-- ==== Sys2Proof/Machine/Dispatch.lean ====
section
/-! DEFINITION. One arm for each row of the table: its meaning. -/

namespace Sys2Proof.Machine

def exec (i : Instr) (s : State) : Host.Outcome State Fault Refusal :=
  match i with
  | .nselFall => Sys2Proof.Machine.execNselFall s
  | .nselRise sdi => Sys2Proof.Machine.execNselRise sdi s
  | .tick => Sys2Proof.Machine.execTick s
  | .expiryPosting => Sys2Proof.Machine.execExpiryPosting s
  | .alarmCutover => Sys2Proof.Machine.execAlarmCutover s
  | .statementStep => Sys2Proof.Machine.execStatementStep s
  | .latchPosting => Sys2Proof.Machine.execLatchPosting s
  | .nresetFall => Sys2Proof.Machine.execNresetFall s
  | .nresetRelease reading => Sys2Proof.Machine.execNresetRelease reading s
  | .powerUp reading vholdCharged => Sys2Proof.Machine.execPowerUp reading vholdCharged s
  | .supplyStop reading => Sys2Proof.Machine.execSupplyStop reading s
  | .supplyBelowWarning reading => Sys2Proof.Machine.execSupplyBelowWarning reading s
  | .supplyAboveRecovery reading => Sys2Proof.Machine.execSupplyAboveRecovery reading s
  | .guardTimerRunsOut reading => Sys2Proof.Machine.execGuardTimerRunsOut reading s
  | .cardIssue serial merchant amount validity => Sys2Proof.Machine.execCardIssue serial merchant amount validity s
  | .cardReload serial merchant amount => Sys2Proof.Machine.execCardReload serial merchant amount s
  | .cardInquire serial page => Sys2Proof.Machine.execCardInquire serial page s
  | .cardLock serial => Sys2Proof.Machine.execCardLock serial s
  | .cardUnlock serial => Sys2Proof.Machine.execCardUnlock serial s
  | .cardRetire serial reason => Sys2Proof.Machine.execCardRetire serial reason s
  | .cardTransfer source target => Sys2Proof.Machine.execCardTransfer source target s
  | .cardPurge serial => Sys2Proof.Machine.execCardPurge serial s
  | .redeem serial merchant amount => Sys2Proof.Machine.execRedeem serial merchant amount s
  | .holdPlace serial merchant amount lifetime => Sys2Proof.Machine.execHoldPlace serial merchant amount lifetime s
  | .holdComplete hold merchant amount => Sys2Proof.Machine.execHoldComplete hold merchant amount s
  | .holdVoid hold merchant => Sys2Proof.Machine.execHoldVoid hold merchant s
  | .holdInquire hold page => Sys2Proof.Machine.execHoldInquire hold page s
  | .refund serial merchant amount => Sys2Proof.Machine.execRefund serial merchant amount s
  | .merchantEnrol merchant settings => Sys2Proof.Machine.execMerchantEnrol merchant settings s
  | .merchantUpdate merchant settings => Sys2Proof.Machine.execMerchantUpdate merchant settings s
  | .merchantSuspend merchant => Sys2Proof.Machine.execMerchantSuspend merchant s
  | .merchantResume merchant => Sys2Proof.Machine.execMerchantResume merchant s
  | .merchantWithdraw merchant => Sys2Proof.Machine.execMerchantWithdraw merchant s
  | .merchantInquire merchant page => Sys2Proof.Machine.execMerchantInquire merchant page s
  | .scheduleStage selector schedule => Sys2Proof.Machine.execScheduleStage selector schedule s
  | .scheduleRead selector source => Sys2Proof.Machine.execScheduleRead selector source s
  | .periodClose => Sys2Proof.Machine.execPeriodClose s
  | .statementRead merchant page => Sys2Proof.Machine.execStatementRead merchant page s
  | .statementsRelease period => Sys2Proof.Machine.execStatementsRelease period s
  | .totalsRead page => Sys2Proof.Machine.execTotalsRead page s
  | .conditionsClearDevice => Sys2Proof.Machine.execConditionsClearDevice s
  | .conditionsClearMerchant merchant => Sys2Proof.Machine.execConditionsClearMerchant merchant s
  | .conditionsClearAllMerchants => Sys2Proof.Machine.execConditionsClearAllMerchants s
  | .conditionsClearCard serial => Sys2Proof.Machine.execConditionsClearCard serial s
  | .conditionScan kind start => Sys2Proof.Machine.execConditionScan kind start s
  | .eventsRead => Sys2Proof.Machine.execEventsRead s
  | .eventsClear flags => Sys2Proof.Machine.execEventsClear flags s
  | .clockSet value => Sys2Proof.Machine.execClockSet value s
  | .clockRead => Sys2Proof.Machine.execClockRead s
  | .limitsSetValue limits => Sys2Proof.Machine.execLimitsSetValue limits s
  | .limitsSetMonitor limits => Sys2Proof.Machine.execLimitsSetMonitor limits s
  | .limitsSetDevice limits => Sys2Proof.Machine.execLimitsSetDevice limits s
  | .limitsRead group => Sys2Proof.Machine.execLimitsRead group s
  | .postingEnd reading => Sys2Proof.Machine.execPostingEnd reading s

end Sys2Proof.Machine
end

--

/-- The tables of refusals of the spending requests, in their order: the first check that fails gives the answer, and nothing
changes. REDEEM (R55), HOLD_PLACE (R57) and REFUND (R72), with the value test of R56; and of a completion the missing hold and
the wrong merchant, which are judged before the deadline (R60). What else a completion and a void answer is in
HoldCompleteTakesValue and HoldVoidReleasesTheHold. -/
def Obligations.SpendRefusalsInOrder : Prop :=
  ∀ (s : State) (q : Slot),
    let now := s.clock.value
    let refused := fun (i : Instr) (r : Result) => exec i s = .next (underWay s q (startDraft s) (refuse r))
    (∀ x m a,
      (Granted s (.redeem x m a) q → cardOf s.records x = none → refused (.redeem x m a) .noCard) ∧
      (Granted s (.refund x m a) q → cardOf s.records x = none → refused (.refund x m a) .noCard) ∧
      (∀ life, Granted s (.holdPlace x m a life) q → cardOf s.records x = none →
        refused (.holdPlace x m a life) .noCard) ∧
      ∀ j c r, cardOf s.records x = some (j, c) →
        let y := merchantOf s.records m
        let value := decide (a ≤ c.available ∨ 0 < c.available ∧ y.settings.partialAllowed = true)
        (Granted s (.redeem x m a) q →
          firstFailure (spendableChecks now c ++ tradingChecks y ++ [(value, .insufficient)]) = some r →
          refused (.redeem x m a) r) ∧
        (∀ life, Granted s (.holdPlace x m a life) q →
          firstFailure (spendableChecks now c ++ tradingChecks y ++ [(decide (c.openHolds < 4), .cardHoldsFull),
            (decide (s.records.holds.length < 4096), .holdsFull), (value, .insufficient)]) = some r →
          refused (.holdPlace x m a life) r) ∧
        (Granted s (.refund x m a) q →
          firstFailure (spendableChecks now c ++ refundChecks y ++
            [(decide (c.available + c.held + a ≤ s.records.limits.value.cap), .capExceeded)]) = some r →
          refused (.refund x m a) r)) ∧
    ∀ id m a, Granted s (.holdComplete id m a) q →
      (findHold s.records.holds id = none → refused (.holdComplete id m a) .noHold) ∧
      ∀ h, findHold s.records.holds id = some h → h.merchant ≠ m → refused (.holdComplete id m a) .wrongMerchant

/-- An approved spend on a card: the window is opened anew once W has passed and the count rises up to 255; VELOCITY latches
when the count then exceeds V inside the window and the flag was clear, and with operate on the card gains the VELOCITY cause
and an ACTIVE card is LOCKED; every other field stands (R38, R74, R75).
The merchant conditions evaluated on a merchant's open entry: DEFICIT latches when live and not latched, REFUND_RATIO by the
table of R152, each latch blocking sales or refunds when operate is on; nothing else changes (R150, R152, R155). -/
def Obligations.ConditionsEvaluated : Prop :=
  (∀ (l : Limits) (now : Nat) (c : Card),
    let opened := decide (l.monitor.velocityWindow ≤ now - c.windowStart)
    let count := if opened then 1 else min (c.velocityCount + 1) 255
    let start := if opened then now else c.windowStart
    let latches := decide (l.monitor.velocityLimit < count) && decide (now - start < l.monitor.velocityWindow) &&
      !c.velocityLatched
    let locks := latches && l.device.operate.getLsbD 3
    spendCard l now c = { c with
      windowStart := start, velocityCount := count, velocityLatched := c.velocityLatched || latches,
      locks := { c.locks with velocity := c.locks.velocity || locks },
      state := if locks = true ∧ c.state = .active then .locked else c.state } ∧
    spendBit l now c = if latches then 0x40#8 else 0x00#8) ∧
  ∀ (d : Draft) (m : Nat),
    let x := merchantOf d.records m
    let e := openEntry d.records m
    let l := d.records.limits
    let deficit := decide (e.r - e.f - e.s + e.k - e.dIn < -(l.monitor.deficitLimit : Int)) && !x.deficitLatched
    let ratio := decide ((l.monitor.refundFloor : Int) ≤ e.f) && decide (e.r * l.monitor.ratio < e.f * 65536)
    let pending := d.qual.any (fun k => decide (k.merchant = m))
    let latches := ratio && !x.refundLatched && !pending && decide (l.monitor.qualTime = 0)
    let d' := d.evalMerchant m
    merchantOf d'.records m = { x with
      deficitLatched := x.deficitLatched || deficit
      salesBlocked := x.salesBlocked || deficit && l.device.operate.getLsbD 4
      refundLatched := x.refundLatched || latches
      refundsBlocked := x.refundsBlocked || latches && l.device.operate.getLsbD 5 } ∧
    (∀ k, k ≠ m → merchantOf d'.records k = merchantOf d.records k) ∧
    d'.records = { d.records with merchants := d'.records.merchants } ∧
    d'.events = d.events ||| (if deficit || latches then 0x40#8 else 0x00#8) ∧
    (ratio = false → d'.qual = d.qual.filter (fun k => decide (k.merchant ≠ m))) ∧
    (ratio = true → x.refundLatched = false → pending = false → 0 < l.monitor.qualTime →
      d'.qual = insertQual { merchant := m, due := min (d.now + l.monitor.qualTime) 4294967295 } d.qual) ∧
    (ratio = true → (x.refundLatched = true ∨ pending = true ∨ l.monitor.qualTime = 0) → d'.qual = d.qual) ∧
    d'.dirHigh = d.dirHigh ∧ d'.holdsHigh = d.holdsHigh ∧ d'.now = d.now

Prompt >> Repeat, character for character, the lines of the material above from the line with "(ratio = true → (x.refundLatched" through the line with "d'.dirHigh = d.dirHigh".

Response area >>
    (ratio = true → (x.refundLatched = true ∨ pending = true ∨ l.monitor.qualTime = 0) → d'.qual = d.qual) ∧
    d'.dirHigh = d.dirHigh ∧ d'.holdsHigh = d.holdsHigh ∧ d'.now = d.now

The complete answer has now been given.